From the records below, work out how many lines contain "What". Reply with that number alone.

*** Data to examine ***

-- ==== Sys2Proof/Machine/Trigger.lean ====
section
/-! DEFINITION. The trigger engines (R185–R193): the serial decoder, conditions, firing, and the combined actions of
the engines of one stream. -/

namespace Sys2Proof.Machine

/-- One lane of a pier in one cycle: which slots were sampled, CHI and CLO there, the drive level per slot, and whether
the lane failed (R164, R188). -/
structure LaneIn where
  en : Nat
  chi : Nat
  clo : Nat
  drv : Nat
  failed : Bool
deriving DecidableEq, Repr

/-- A lane that yields nothing. -/
def LaneIn.none : LaneIn := ⟨0, 0, 0, 0, false⟩

/-- What one cycle shows the trigger engine of a pier. -/
structure TrgIn where
  mode : Nat
  mark : Nat
  lines : Nat
  segStart : Bool
  edges : List (Nat × Bool)
  lanes : List LaneIn
deriving DecidableEq, Repr

/-! ## The serial decoder (R188) -/

/-- What the decoder has found in a cycle: completed fields and errors. -/
structure DecOut where
  fields : List Nat
  errors : Nat
deriving DecidableEq, Repr

/-- The next TAP state of IEEE 1149.1 for TMS at a TCK rising edge. States run: 0 Test-Logic-Reset, 1 Run-Test/Idle, 2–8
Select-, Capture-, Shift-, Exit1-, Pause-, Exit2-, Update-DR, 9–15 the same for IR. -/
def tapNext (s : Nat) (tms : Bool) : Nat :=
  match s with
  | 0 => if tms then 0 else 1
  | 1 => if tms then 2 else 1
  | 2 => if tms then 9 else 3
  | 3 => if tms then 5 else 4
  | 4 => if tms then 5 else 4
  | 5 => if tms then 8 else 6
  | 6 => if tms then 7 else 6
  | 7 => if tms then 8 else 4
  | 8 => if tms then 2 else 1
  | 9 => if tms then 0 else 10
  | 10 => if tms then 12 else 11
  | 11 => if tms then 12 else 11
  | 12 => if tms then 15 else 13
  | 13 => if tms then 14 else 13
  | 14 => if tms then 15 else 11
  | _ => if tms then 2 else 1

/-- A new frame starts. -/
def DecCtx.start (c : DecCtx) : DecCtx := { c with inFrame := true, bitNo := 0, taken := 0, field := 0, got := 0, done := false }

/-- The frame ends. -/
def DecCtx.stop (c : DecCtx) : DecCtx := { c with inFrame := false }

/-- One frame bit: bits OFS to OFS + LENM1 form the field, first bit most significant unless LSB_FIRST. -/
def DecCtx.take (c : DecCtx) (ofs lenm1 : Nat) (lsb bit : Bool) : DecCtx × List Nat :=
  if c.done ∨ c.bitNo < ofs then ({ c with bitNo := c.bitNo + 1 }, [])
  else
    let f := if lsb then c.field + (if bit then 2 ^ c.got else 0) else c.field * 2 + (if bit then 1 else 0)
    let d := decide (c.got = lenm1)
    ({ c with bitNo := c.bitNo + 1, field := f, got := c.got + 1, done := d }, if d then [f] else [])

/-- The decoder's settings: TRG_DEC_CFG and TRG_DEC_FMT. -/
structure DecCfg where
  proto : Nat
  irdr : Bool
  lsb : Bool
  selpol : Bool
  falling : Bool
  ofs : Nat
  parity : Nat
  lenm1 : Nat
  bitlen : Nat
deriving DecidableEq, Repr

/-- JTAG (R188): TAP followed from TMS at TCK rising edges, unsynchronised until five rises with TMS = 1. -/
def decJtag (g : DecCfg) (c : DecCtx) (rise sel dat : Bool) : DecCtx × List Nat :=
  if !rise then (c, [])
  else
    let ones := if sel then c.ones + 1 else 0
    let shift := if g.irdr then 11 else 4
    let (c', fs) := if c.synced && c.tap = shift then c.take g.ofs g.lenm1 g.lsb dat else (c, [])
    let synced := c.synced || decide (5 ≤ ones)
    let tap := if c.synced then tapNext c.tap sel else 0
    let c' := { c' with ones := ones, synced := synced, tap := tap }
    (if c.synced && c.tap ≠ shift && tap = shift then c'.start else if tap ≠ shift then c'.stop else c', fs)

/-- SPI-style (R188). -/
def decSpi (g : DecCfg) (c : DecCtx) (edge sel was dat : Bool) : DecCtx × List Nat × Nat :=
  let act := decide (sel = g.selpol)
  let wasAct := decide (was = g.selpol)
  let err := if wasAct && !act && c.inFrame && !c.done then 1 else 0
  let c := if !wasAct && act then c.start else if !act then c.stop else c
  if act && c.inFrame && edge then
    let (c, fs) := c.take g.ofs g.lenm1 g.lsb dat
    (c, fs, err)
  else (c, [], err)

/-- Two-wire (R188): every ninth bit is left out. -/
def decTwoWire (g : DecCfg) (c : DecCtx) (rise clk dat was : Bool) : DecCtx × List Nat × Nat :=
  if clk && !rise && was && !dat then ({ c.start with phase := 0 }, [], 0)
  else if clk && !rise && !was && dat then (c.stop, [], if c.inFrame && !c.done then 1 else 0)
  else if rise && c.inFrame then
    if c.phase = 8 then ({ c with phase := 0 }, [], 0)
    else
      let (c, fs) := c.take g.ofs g.lenm1 g.lsb dat
      ({ c with phase := c.phase + 1 }, fs, 0)
  else (c, [], 0)

/-- UART-style (R188): the slots of a frame are counted in `phase` from the start bit's first slot; the character is taken
least significant bit first, then parity, then the stop bit.
DESIGN CHOICE: the middle slot of a bit of an even BITLEN is the later of the two (log entry 135). -/
def decUart (g : DecCfg) (c : DecCtx) (was dat : Bool) : DecCtx × List Nat × Nat :=
  if !c.inFrame then
    if was && !dat then ({ c.start with phase := 1 }, [], 0) else (c, [], 0)
  else
    let bit := c.phase / g.bitlen
    let c1 := { c with phase := c.phase + 1 }
    if c.phase % g.bitlen ≠ g.bitlen / 2 then (c1, [], 0)
    else if bit = 0 then (c1, [], 0)
    else if bit ≤ g.lenm1 + 1 then
      let (c2, fs) := c1.take 0 g.lenm1 true dat
      ({ c2 with taken := if dat then c2.taken + 1 else c2.taken }, fs, 0)
    else if bit = g.lenm1 + 2 && g.parity ≠ 0 then
      let odd := decide ((c.taken + (if dat then 1 else 0)) % 2 = 1)
      if odd = decide (g.parity = 2) then (c1, [], 0) else (c1.stop, [], 1)
    else (c1.stop, [], if dat then 0 else 1)

/-- One slot of the decoder: the levels of CLK, DAT and SEL there. The first slot after a launch only sets the levels. -/
def decSlot (g : DecCfg) (c : DecCtx) (clk dat sel : Bool) : DecCtx × List Nat × Nat :=
  let c' := { c with clk := clk, dat := dat, sel := sel, seen := true }
  if !c.seen then (c', [], 0)
  else
    let rise := !c.clk && clk
    let edge := if g.falling then c.clk && !clk else rise
    match g.proto with
    | 1 => let r := decJtag g c' rise sel dat; (r.1, r.2, 0)
    | 2 => decSpi g c' edge sel c.sel dat
    | 3 => decTwoWire g c' rise clk dat c.dat
    | 4 => decUart g c' c.dat dat
    | 5 =>
      if edge && c'.inFrame then
        let r := c'.take g.ofs g.lenm1 g.lsb dat
        (r.1, r.2, 0)
      else (c', [], 0)
    | _ => (c', [], 0)

/-- The level of a decoder lane at a slot: the CHI sample, or the drive level (R188). -/
def LaneIn.level (l : LaneIn) (drive : Bool) (k : Nat) : Bool := if drive then natBit l.drv k else natBit l.chi k

/-- The decoder settings of pier `p`. -/
def Device.decCfg (d : Device) (p : Nat) : DecCfg :=
  let w := d.reg (Reg.TRG_DEC_CFG p)
  let f := d.reg (Reg.TRG_DEC_FMT p)
  ⟨w.get 29 3, w.bit 11, w.bit 10, w.bit 9, w.bit 8, f.get 24 8, f.get 22 2, f.get 16 6, max 1 (f.get 0 16)⟩

/-- The decoder over the slots of one cycle (R188): a field completed is stored and counted, an error is counted. -/
def Device.decCycle (d : Device) (p : Nat) (i : TrgIn) : Device × DecOut :=
  let w := d.reg (Reg.TRG_DEC_CFG p)
  let g := d.decCfg p
  if g.proto = 0 then (d, ⟨[], 0⟩)
  else
    let lane (n : Nat) := i.lanes.getD n LaneIn.none
    let clk := lane (w.get 20 4)
    let dat := lane (w.get 16 4)
    let sel := lane (w.get 12 4)
    let slots := (List.range 8).filter (fun k => if i.mode = 0 then natBit clk.en k else decide (k < 4 * i.mode))
    let c := (d.trgOf p).dec
    let begins := g.proto = 5 && natBit i.mark (w.get 0 3)
    let err0 := if begins && c.inFrame && !c.done then 1 else 0
    let c := if begins then c.start else c
    let r := slots.foldl (fun (a : DecCtx × List Nat × Nat) k =>
      let o := decSlot g a.1 (clk.level (w.bit 28) k) (dat.level (w.bit 27) k) (sel.level (w.bit 26) k)
      (o.1, a.2.1 ++ o.2.1, a.2.2 + o.2.2)) (c, [], err0)
    let c := r.1
    let fs := r.2.1
    let errs := r.2.2
    let d := d.setTrg p { d.trgOf p with dec := c }
    let d := d.setBit (Reg.TRG_STATUS p) 8 c.inFrame
    let d := match fs.getLast? with
      | some f => (d.setReg64 (Reg.TRG_DEC_FLD_LO p) (Reg.TRG_DEC_FLD_HI p) f).event (Page.TRG p) 4
      | none => d
    let d := d.addSat (Reg.TRG_DEC_CNT p) 0 16 fs.length
    let d := d.addSat (Reg.TRG_DEC_CNT p) 16 16 errs
    let d := if 0 < errs then d.event (Page.TRG p) 5 else d
    (d, ⟨fs, errs⟩)

/-! ## Conditions (R185, R186) -/

/-- Whether one lane matches its 2-bit field of a LANE condition. -/
def LaneIn.hit (l : LaneIn) (mode param field : Nat) : Bool :=
  let slots := if param = 31 then List.range 8 else [param]
  match field with
  | 1 => l.failed
  | 2 => slots.any (fun k => natBit l.chi k)
  | 3 => mode ≠ 2 && slots.any (fun k => natBit l.clo k)
  | _ => false

/-- Whether condition `k` of pier `p` is true in the cycle. -/
def Device.condTrue (d : Device) (p k : Nat) (i : TrgIn) (o : DecOut) (failing : Bool) : Bool :=
  let cfg := d.reg (Reg.TRG_CFG p k)
  let mask := d.regN (Reg.TRG_MASK p k)
  let val := d.regN (Reg.TRG_VAL p k)
  let param := cfg.get 16 5
  match cfg.get 28 4 with
  | 1 =>
    let sel := (List.range 16).filter (fun j => mask / 4 ^ j % 4 ≠ 0)
    let hit (j : Nat) := (i.lanes.getD j LaneIn.none).hit i.mode param (mask / 4 ^ j % 4)
    !sel.isEmpty && (if cfg.bit 23 then sel.any hit else sel.all hit)
  | 2 => decide (i.mark &&& (mask % 256) = val % 256)
  | 3 => decide (i.lines &&& (mask % 256) ≠ 0) || (natBit mask 8 && i.segStart)
  | 4 => i.edges.any (fun e => decide (e.1 = param % 4) && decide (e.2 = !natBit val 0))
  | 5 => (d.capOf p).seg.isSome && failing && decide ((d.trgOf p).segFails = if val = 0 then 1 else val)
  | 6 => o.fields.any (fun f => decide ((f / 2 ^ param) % 2 ^ 32 &&& mask = val))
  | 7 => decide (0 < o.errors)
  | _ => false

/-- The conditions that fire on pier `p`, as a mask; ONCE and AFTER look at the open segment, or at the burst while none is open
(R186). -/
def Device.condsFired (d : Device) (p : Nat) (i : TrgIn) (o : DecOut) (failing : Bool) : Nat :=
  let old := if (d.capOf p).seg.isSome then d.fld (Reg.TRG_STATUS p) 0 4 else (d.trgOf p).burst
  bitsOf 4 (fun k =>
    let cfg := d.reg (Reg.TRG_CFG p k)
    natBit (d.fld (Reg.TRG_CTRL p) 0 4) k && (!cfg.bit 27 || !natBit old k) &&
      (!cfg.bit 26 || natBit old (cfg.get 24 2)) && d.condTrue p k i o failing)

/-- One engine's evaluation of a cycle that starts at `t`: the device with decoder, FIRED, events, hook and meters updated, and the fired
conditions (R185, R186, R196). -/
def Device.trgEval (d : Device) (p : Nat) (i : TrgIn) (t cycle : Nat) (failing : Bool) : Device × Nat :=
  let r := d.decCycle p i
  let d := r.1
  let d := if failing then d.setTrg p { d.trgOf p with segFails := (d.trgOf p).segFails + 1 } else d
  let fired := d.condsFired p i r.2 failing
  if fired = 0 then (d, 0)
  else
    let d := d.setFld (Reg.TRG_STATUS p) 0 4 (d.fld (Reg.TRG_STATUS p) 0 4 ||| fired)
    let d := d.setTrg p { d.trgOf p with burst := (d.trgOf p).burst ||| fired }
    let d := { d with ivmq := d.ivmq ++ ((List.range 4).filter (fun k => natBit fired k)).map (fun k => (0x290 + 4 * p + k, t, false)) }
    let d := d.setReg64 (Reg.TRG_LAST_LO p) (Reg.TRG_LAST_HI p) cycle
    let d := d.setRegN (Reg.TRG_LASTBITS p) fired
    let d := (List.range 4).foldl (fun d k => if natBit fired k then d.event (Page.TRG p) k else d) d
    let seg := if (d.capOf p).seg.isSome then d.fld (Reg.CAP_STATUS p) 12 20 else 0xFFFFF
    (d.hook (48 + p) (fired * 2 ^ 20 + seg), fired)

/-- The CAPACT of an engine's firing: that of the lowest-numbered condition with a nonzero one (R191). -/
def Device.trgCapact (d : Device) (p fired : Nat) : Nat :=
  (((List.range 4).filter (fun k => natBit fired k)).map (fun k => d.fld (Reg.TRG_ACT p k) 0 2)).find? (· ≠ 0) |>.getD 0

/-- The actions of a firing that wait for their fixed time (R189–R191). -/
def Device.trgAct (d : Device) (p s t0 t cycle fired capact : Nat) : TrigAct :=
  let ks := (List.range 4).filter (fun k => natBit fired k)
  { pier := p, stream := s, start := t0, cycleT := t, cycle := cycle, conds := fired,
    flags := ks.foldl (fun m k => if d.bit (Reg.TRG_ACT p k) 3 then m ||| 2 ^ d.fld (Reg.TRG_ACT p k) 4 5 else m) 0,
    jump := ks.any (fun k => d.bit (Reg.TRG_ACT p k) 2),
    out := ks.foldl (fun m k => m ||| d.fld (Reg.TRG_ACT p k) 16 8) 0,
    evt := ks.any (fun k => d.bit (Reg.TRG_ACT p k) 9),
    capact := capact,
    seg := if (d.capOf p).seg.isSome then some (d.fld (Reg.CAP_STATUS p) 12 20) else none }

/-- A launch clears FIRED, the decoder and its counts (R186, R188). -/
def Device.trgLaunch (d : Device) (p : Nat) : Device :=
  (((d.setRegN (Reg.TRG_STATUS p) 0).setRegN (Reg.TRG_DEC_CNT p) 0)).setTrg p { d.trgOf p with dec := DecCtx.reset, segFails := 0, burst := 0 }

end Sys2Proof.Machine
end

*** End of Data to examine ***

**Solution below:** 2